### What the task requires
Using the records below, output the stretch that opens with the line containing "def withRecord : State" and closes with the line containing "reel 3 ends. -/", exactly and including both lines, with nothing more.
*** Data extracts Section Begins ***
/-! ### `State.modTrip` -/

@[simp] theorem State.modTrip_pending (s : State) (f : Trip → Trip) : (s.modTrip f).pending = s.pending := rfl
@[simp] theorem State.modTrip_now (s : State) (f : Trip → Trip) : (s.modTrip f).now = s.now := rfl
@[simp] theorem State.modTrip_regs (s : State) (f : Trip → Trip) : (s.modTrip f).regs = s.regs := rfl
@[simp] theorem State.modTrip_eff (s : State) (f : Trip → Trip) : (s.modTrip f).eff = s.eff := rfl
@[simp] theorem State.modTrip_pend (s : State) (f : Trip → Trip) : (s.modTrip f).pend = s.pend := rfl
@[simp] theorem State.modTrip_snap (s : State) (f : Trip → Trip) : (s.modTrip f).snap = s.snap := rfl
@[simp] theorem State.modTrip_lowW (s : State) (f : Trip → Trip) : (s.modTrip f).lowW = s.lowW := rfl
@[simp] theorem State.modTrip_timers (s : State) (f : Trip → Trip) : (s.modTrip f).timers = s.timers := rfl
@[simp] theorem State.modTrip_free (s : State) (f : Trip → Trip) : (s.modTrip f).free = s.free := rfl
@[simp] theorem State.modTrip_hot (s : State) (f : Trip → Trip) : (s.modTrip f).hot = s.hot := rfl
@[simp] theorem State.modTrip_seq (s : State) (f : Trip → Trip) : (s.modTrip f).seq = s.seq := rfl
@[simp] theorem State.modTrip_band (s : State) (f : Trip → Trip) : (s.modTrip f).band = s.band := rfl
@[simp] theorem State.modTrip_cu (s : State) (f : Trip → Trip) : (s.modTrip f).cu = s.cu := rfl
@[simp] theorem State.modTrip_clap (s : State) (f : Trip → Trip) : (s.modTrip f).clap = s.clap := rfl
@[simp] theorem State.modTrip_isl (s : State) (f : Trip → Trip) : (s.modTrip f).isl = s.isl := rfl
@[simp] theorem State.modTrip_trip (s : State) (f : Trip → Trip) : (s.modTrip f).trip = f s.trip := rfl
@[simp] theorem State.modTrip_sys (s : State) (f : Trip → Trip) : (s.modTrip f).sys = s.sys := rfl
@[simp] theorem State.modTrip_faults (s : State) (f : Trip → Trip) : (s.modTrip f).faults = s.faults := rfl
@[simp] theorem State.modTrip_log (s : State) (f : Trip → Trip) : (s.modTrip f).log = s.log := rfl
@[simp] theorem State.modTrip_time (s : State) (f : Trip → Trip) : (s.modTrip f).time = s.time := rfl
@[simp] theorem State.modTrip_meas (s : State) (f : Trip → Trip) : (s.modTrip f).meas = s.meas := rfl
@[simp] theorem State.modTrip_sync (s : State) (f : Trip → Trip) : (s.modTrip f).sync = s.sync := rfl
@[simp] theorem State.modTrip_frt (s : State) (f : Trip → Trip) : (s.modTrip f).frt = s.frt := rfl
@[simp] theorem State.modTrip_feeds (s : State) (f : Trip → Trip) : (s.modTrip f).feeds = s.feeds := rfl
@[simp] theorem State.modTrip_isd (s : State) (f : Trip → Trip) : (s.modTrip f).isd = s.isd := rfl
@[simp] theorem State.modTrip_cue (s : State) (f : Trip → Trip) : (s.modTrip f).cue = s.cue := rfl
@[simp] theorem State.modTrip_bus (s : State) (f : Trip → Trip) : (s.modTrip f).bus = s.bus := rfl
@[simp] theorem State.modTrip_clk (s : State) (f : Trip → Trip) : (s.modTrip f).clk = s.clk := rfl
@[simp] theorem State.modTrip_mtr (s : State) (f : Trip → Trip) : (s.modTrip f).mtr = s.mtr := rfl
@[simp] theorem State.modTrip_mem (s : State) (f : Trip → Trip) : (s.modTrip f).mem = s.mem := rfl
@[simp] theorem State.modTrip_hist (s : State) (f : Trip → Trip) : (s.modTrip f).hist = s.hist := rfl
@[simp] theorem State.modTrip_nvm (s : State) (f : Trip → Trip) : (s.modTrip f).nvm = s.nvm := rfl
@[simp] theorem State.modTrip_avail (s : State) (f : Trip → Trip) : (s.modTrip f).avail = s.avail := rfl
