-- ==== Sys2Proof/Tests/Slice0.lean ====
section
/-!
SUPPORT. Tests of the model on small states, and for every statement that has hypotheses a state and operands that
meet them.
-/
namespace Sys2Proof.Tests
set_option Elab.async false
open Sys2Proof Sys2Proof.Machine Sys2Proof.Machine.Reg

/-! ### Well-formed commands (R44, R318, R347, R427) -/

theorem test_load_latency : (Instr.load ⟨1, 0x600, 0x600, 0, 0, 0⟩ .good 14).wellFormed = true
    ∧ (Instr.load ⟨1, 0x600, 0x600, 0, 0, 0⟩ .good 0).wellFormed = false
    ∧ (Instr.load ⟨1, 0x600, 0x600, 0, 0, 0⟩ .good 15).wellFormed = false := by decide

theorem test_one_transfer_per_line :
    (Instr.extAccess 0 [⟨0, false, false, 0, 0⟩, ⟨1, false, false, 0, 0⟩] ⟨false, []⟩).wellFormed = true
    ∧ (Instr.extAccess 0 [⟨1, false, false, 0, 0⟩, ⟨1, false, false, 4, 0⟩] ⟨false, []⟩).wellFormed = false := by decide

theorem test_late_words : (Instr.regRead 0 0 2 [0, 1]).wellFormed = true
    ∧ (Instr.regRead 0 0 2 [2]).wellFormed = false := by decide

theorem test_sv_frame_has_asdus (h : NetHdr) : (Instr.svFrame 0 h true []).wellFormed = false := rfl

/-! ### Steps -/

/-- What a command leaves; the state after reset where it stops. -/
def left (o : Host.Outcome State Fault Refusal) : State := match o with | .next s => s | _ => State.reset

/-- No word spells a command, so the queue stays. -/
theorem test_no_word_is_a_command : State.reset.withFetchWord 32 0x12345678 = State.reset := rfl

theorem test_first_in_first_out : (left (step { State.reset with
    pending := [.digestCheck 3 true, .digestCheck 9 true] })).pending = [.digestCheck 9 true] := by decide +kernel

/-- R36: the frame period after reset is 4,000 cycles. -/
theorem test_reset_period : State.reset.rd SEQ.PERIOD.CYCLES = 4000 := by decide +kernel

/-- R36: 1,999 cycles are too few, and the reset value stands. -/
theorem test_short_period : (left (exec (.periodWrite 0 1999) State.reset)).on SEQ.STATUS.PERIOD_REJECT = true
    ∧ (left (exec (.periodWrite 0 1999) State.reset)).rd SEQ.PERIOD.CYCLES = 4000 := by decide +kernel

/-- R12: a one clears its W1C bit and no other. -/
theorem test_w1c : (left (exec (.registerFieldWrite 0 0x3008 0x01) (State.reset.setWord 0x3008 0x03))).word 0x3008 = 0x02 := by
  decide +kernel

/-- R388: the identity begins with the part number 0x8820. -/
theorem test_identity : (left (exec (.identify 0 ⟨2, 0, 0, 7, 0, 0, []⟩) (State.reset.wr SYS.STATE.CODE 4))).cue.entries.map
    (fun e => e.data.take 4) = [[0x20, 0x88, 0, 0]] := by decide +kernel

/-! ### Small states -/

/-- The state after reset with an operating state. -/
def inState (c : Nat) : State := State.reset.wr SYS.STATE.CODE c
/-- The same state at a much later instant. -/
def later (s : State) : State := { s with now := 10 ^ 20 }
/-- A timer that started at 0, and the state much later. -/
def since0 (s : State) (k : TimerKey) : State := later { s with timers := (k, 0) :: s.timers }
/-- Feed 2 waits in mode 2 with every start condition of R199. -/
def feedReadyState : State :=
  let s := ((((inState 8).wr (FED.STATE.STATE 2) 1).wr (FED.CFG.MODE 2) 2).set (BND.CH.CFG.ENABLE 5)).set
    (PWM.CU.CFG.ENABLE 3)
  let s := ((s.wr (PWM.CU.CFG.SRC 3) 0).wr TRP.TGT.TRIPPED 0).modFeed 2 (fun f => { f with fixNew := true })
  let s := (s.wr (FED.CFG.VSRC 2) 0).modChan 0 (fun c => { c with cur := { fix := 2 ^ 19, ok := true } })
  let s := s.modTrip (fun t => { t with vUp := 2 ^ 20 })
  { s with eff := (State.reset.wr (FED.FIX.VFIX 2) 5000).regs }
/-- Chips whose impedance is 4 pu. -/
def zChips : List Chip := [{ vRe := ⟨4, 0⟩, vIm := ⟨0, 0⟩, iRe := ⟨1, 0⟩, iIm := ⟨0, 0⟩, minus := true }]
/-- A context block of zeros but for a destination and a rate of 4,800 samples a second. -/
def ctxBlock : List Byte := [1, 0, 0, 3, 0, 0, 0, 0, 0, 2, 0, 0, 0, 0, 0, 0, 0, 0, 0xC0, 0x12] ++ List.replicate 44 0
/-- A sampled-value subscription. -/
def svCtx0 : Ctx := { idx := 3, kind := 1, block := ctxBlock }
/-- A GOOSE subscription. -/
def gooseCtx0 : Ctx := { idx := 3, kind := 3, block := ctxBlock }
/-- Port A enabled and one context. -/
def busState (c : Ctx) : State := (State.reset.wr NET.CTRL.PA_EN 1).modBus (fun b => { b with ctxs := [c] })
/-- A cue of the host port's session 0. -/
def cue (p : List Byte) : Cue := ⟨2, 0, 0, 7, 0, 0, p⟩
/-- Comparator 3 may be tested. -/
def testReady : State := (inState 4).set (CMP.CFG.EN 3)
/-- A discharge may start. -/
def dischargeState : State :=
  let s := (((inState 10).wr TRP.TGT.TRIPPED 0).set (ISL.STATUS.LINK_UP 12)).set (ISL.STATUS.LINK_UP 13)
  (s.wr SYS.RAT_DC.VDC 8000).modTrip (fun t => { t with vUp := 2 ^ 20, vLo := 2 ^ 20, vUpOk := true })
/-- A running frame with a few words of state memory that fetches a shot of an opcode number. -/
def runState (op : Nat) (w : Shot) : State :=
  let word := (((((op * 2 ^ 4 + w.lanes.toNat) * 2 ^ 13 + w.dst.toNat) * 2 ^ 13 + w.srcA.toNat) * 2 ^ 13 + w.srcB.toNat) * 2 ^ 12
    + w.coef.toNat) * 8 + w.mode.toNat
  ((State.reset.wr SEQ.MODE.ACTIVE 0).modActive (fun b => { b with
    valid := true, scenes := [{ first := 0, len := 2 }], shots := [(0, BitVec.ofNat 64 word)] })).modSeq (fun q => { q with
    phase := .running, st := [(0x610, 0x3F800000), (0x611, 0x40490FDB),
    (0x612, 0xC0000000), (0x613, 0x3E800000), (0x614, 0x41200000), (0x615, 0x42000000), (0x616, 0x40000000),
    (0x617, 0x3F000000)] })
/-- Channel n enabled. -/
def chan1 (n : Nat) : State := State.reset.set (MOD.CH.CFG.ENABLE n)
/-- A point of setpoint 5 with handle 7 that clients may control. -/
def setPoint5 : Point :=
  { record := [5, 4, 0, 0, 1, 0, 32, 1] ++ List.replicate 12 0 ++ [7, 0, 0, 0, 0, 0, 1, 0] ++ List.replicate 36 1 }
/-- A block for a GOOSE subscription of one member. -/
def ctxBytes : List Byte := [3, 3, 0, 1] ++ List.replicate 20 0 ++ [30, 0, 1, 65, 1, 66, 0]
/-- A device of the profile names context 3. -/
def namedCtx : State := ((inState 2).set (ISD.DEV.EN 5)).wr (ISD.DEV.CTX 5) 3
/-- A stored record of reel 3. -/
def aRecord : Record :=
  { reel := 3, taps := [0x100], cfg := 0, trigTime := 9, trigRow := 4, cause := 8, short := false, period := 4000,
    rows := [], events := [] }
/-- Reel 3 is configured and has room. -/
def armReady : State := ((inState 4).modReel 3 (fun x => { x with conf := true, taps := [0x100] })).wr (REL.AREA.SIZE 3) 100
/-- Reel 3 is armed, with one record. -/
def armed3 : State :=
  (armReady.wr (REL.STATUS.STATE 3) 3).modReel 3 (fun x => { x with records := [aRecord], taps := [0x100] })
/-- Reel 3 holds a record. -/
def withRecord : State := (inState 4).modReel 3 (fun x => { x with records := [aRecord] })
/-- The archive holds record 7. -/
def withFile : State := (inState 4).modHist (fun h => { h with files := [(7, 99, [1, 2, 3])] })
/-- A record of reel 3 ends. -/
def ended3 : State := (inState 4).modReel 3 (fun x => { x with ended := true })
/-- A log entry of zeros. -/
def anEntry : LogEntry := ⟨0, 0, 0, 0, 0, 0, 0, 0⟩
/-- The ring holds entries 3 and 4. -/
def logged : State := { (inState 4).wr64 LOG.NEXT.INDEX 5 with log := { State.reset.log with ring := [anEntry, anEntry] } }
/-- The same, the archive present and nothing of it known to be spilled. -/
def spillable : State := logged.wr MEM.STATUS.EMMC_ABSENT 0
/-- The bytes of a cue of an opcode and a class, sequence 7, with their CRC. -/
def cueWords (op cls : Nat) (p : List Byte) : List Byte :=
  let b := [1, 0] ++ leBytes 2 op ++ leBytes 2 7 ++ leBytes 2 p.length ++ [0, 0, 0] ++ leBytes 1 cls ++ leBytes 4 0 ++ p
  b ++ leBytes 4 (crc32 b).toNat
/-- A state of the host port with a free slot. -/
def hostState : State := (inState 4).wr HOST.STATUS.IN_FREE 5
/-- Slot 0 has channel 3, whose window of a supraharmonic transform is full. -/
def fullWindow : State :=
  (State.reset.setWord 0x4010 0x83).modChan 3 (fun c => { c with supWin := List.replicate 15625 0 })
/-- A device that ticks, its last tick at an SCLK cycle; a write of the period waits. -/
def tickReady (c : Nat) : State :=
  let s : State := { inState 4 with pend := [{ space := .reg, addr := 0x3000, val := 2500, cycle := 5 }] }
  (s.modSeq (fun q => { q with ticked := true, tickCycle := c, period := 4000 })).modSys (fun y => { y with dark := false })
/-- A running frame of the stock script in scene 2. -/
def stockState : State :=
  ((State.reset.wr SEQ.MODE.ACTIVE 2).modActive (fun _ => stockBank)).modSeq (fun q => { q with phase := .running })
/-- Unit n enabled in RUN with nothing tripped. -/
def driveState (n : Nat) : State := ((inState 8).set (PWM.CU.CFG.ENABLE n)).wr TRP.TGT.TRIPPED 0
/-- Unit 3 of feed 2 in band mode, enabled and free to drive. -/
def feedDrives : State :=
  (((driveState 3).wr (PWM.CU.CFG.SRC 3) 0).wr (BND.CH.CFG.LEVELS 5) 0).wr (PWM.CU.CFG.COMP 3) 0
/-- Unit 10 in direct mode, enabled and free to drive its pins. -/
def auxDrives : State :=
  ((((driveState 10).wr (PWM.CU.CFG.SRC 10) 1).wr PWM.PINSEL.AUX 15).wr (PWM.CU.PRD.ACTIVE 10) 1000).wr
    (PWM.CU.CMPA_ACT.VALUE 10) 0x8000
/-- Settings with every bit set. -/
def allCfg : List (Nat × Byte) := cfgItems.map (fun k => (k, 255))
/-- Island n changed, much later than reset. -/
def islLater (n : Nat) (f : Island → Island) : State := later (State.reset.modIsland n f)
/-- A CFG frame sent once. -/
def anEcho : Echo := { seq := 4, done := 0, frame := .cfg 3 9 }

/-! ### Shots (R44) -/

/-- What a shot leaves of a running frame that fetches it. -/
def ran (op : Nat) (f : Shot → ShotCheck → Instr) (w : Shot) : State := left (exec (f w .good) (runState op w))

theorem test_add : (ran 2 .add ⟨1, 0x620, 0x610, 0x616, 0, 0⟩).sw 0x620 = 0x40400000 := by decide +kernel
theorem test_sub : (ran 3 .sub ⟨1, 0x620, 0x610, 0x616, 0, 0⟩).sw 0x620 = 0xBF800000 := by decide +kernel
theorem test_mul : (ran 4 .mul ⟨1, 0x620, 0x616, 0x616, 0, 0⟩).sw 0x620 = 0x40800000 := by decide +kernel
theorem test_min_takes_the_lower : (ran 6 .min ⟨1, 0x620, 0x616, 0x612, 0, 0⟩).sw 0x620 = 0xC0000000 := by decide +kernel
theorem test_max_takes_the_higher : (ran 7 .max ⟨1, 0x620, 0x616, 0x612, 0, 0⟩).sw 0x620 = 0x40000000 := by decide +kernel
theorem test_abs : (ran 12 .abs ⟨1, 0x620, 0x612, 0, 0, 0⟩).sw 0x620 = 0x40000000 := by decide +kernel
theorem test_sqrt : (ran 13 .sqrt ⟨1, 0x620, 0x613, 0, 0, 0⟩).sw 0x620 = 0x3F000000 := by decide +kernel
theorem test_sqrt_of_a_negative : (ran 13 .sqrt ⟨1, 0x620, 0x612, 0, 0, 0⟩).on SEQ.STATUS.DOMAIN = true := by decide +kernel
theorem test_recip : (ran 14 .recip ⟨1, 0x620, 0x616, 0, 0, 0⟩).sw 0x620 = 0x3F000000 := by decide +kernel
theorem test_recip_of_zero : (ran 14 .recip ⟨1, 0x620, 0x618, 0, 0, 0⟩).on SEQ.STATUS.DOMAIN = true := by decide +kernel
*** Data extracts Section Ends ***
### Result for this exercise
def withRecord : State := (inState 4).modReel 3 (fun x => { x with records := [aRecord] })
/-- The archive holds record 7. -/
def withFile : State := (inState 4).modHist (fun h => { h with files := [(7, 99, [1, 2, 3])] })
/-- A record of reel 3 ends. -/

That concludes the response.